[Saved entries]

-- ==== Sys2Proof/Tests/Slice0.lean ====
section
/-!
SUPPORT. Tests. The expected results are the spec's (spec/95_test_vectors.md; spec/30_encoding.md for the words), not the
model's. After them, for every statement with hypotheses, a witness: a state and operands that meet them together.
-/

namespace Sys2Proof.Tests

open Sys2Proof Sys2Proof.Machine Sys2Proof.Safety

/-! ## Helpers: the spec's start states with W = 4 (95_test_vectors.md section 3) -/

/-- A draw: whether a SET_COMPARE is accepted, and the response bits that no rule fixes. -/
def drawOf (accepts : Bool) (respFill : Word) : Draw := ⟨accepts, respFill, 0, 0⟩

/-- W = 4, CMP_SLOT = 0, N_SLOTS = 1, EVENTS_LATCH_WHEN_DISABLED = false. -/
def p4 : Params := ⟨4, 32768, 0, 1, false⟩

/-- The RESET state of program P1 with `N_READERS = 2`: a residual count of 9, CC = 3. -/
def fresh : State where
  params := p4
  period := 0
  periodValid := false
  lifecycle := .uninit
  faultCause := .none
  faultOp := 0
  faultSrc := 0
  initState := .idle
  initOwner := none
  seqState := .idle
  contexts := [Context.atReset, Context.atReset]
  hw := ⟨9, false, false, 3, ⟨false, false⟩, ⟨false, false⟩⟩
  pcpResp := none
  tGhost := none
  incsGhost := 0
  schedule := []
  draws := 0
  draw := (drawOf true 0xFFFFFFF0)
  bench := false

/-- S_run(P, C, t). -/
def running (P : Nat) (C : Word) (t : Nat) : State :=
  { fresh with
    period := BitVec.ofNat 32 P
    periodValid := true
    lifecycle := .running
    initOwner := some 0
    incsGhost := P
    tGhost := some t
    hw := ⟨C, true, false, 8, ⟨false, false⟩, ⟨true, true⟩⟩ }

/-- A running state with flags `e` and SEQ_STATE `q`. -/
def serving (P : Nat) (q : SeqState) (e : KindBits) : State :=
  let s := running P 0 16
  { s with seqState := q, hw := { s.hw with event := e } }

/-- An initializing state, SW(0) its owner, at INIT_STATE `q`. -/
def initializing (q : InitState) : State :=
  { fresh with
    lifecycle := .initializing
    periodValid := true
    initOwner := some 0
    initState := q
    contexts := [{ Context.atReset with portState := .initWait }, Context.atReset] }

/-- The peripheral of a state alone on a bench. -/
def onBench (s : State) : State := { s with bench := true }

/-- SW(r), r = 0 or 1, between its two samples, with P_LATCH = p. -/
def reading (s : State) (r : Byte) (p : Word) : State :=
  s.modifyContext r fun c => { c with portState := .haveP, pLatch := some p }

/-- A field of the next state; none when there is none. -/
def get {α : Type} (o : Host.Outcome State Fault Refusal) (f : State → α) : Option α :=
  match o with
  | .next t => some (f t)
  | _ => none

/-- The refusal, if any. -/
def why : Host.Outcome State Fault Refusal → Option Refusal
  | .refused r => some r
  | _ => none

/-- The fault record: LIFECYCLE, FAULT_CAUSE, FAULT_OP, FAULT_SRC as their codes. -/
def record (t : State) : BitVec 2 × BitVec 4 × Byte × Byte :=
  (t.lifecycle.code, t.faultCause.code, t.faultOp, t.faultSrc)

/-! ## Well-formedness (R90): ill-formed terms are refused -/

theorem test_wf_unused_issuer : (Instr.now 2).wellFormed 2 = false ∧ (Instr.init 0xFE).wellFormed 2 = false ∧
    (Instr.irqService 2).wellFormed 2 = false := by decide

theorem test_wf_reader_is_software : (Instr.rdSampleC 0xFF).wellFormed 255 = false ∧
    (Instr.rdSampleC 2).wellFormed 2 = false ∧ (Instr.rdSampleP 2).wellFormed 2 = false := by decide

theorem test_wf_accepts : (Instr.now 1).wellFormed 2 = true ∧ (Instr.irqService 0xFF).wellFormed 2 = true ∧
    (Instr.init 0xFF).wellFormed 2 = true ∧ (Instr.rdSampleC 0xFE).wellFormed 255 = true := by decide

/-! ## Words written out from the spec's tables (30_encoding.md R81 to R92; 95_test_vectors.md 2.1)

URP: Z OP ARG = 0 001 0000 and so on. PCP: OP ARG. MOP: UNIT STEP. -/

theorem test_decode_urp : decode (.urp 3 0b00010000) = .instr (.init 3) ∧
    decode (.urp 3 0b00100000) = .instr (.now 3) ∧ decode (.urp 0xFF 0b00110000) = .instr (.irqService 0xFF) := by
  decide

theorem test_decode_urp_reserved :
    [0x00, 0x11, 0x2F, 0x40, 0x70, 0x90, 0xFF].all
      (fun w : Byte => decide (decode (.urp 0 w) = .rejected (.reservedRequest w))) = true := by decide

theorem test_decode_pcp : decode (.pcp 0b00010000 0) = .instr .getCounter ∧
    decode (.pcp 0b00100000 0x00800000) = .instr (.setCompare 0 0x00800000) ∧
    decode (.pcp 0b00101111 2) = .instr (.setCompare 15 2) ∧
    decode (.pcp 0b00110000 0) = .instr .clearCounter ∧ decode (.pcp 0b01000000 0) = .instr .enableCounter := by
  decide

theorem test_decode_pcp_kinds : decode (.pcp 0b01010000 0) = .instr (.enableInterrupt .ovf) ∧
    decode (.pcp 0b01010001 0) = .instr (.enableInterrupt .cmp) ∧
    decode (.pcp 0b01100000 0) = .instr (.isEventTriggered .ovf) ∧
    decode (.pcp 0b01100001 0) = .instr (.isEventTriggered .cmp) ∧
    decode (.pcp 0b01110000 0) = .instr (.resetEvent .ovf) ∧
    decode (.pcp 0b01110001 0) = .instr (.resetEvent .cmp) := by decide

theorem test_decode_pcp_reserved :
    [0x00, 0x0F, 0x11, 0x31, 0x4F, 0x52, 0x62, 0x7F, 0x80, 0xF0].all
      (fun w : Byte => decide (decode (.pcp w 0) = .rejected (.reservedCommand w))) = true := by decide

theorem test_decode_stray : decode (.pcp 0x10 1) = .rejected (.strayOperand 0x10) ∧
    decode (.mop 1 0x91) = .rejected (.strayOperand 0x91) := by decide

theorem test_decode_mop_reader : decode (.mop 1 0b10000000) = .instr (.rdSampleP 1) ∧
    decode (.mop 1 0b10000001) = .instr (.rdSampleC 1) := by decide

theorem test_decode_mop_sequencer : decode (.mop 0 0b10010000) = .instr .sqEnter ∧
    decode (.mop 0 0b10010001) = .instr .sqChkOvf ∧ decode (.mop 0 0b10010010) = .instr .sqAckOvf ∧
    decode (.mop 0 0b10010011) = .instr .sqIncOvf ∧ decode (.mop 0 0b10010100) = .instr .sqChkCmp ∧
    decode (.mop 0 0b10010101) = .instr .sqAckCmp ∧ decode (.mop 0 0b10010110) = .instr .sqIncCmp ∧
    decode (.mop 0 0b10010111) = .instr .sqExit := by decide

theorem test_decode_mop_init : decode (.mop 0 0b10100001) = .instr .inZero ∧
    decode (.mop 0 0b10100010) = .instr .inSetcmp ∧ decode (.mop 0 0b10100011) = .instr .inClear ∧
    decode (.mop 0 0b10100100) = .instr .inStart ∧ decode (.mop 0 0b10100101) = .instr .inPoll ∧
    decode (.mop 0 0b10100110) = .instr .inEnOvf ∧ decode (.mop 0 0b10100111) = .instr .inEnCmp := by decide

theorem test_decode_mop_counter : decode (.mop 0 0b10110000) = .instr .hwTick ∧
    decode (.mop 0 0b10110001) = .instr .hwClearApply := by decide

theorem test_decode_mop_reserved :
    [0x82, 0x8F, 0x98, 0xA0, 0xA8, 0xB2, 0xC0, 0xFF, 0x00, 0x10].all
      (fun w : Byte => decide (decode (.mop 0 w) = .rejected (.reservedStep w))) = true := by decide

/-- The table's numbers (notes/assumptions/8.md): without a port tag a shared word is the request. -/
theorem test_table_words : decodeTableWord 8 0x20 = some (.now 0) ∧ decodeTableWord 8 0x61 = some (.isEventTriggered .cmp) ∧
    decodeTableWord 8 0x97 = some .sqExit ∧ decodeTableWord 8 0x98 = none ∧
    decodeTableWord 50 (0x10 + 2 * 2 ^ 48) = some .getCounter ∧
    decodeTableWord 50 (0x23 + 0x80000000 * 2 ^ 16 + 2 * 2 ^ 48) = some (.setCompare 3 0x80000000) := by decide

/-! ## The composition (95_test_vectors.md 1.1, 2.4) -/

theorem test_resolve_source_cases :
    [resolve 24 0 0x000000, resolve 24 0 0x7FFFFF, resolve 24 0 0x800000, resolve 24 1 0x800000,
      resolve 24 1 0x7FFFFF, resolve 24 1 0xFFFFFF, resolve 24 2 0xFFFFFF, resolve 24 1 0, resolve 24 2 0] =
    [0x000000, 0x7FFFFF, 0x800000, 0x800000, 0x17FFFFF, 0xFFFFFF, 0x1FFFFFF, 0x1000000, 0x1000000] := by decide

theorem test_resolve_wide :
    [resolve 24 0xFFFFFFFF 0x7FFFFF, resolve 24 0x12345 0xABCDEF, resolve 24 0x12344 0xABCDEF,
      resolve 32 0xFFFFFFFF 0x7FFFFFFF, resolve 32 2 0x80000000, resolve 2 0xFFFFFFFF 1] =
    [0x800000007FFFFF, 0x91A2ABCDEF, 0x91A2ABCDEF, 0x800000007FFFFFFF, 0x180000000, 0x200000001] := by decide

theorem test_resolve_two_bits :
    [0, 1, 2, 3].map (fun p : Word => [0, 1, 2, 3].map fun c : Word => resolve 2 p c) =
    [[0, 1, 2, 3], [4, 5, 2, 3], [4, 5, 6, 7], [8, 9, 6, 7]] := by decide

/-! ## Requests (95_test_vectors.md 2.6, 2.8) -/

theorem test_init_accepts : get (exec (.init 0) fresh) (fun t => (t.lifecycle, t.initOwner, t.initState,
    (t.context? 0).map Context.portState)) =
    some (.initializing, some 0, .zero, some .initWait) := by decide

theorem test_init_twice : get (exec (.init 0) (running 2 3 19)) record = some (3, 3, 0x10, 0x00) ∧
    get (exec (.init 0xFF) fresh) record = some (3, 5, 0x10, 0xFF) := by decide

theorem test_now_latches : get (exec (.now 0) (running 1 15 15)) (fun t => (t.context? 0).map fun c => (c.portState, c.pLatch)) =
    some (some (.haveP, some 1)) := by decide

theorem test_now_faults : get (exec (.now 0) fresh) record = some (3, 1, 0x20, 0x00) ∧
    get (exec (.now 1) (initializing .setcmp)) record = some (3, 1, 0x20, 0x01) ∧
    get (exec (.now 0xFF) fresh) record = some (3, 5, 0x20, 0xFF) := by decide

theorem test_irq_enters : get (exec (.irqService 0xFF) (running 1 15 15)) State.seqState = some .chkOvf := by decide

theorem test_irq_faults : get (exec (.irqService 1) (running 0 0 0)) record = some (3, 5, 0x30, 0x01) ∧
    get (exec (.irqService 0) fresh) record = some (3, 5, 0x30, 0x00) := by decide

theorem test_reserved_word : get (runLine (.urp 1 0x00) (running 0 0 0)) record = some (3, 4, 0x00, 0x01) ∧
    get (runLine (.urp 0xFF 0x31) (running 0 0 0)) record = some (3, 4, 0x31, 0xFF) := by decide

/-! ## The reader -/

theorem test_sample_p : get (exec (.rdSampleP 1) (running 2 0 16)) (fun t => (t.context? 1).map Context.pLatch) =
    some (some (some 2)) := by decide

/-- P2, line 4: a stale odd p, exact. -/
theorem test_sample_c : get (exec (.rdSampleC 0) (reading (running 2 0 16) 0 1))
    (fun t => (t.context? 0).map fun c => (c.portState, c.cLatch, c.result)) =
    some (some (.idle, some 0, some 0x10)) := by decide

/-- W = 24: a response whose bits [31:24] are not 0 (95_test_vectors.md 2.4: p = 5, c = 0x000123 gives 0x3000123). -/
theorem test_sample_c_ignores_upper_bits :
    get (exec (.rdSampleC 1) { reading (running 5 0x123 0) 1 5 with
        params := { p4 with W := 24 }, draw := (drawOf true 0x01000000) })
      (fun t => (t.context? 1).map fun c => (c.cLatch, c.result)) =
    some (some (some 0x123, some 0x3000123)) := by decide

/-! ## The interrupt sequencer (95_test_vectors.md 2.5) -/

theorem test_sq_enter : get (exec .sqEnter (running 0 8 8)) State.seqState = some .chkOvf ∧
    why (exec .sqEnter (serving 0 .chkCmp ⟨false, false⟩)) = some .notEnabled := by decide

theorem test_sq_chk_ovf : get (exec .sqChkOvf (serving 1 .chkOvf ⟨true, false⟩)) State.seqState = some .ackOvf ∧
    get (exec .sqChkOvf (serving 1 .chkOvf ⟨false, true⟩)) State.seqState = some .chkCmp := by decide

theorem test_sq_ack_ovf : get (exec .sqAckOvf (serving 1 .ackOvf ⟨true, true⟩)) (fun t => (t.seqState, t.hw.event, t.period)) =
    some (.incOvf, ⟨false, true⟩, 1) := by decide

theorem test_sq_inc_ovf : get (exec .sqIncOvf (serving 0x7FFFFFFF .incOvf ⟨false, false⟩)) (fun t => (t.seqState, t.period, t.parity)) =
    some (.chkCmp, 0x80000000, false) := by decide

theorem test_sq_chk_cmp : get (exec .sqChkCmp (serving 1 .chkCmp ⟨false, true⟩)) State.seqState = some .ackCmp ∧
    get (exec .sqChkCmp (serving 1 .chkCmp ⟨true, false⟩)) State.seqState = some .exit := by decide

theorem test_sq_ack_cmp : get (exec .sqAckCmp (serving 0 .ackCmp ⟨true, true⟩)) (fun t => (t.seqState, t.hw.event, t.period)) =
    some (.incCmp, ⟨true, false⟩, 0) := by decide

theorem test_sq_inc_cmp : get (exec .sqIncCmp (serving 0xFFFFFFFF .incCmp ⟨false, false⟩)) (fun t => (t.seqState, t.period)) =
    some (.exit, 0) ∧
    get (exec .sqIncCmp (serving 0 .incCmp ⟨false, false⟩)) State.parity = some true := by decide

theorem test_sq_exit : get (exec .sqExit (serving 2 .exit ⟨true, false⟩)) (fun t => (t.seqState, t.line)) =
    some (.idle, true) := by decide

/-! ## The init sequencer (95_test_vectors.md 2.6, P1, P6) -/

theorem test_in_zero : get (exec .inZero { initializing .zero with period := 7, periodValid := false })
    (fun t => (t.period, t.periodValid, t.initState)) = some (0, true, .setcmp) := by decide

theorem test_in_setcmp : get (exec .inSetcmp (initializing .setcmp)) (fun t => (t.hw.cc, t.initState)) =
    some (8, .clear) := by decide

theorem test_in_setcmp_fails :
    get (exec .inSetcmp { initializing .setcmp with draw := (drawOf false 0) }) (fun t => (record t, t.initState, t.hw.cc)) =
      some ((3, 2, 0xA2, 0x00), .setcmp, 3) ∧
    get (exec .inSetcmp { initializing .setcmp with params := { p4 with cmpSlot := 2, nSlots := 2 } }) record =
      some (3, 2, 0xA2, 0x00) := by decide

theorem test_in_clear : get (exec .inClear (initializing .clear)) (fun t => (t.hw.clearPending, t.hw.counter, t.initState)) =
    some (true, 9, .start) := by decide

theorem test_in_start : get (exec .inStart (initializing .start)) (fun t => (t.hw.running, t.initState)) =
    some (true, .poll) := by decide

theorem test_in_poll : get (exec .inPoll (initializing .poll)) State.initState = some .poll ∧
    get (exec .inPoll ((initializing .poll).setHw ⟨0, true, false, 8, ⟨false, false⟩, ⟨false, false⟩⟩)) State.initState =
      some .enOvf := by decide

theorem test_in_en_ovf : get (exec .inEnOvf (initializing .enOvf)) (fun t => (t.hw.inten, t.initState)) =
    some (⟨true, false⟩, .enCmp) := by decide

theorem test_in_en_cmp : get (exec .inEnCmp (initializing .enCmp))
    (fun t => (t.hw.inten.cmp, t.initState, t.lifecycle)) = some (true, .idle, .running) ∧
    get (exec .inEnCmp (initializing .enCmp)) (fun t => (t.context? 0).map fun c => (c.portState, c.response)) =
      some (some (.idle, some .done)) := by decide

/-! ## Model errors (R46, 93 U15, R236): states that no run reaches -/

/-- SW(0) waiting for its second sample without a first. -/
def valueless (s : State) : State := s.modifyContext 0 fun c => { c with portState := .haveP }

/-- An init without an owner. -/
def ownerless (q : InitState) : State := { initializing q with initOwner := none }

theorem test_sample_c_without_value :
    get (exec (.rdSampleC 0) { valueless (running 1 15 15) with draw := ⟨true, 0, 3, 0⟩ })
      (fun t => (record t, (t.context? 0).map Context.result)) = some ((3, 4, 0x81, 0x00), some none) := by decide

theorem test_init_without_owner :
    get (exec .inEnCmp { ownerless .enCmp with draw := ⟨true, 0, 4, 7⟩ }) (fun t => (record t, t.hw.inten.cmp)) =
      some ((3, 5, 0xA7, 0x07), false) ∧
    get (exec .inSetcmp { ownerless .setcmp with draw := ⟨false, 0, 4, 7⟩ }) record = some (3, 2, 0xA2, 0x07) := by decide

...

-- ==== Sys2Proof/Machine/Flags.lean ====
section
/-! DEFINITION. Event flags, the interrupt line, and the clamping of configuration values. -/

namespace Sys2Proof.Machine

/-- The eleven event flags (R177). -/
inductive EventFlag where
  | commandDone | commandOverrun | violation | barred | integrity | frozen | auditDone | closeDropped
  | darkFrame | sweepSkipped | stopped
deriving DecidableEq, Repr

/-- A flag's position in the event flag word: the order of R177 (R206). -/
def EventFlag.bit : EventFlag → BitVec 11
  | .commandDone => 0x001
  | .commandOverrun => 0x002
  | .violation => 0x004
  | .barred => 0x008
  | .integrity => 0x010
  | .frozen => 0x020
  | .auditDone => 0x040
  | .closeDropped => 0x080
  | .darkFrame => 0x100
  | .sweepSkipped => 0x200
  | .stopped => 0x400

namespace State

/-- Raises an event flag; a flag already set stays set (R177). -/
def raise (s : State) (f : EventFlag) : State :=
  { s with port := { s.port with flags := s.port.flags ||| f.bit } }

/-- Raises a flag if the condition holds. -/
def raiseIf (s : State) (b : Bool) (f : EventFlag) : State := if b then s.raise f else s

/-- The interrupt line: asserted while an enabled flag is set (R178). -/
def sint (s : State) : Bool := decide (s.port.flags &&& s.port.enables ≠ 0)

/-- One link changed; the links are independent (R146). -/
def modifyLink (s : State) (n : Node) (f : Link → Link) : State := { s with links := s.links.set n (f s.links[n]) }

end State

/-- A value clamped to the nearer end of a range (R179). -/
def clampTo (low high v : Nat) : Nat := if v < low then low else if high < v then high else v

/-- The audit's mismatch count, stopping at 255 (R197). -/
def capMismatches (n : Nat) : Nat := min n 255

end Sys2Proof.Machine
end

- DIRECTIONS -
From the records above, reproduce exactly the lines from the one with "flags (R177). -/" to the one with "condition holds. -/", both included, and no others.

- YOUR SOLUTION -
/-- The eleven event flags (R177). -/
inductive EventFlag where
  | commandDone | commandOverrun | violation | barred | integrity | frozen | auditDone | closeDropped
  | darkFrame | sweepSkipped | stopped
deriving DecidableEq, Repr

/-- A flag's position in the event flag word: the order of R177 (R206). -/
def EventFlag.bit : EventFlag → BitVec 11
  | .commandDone => 0x001
  | .commandOverrun => 0x002
  | .violation => 0x004
  | .barred => 0x008
  | .integrity => 0x010
  | .frozen => 0x020
  | .auditDone => 0x040
  | .closeDropped => 0x080
  | .darkFrame => 0x100
  | .sweepSkipped => 0x200
  | .stopped => 0x400

namespace State

/-- Raises an event flag; a flag already set stays set (R177). -/
def raise (s : State) (f : EventFlag) : State :=
  { s with port := { s.port with flags := s.port.flags ||| f.bit } }

/-- Raises a flag if the condition holds. -/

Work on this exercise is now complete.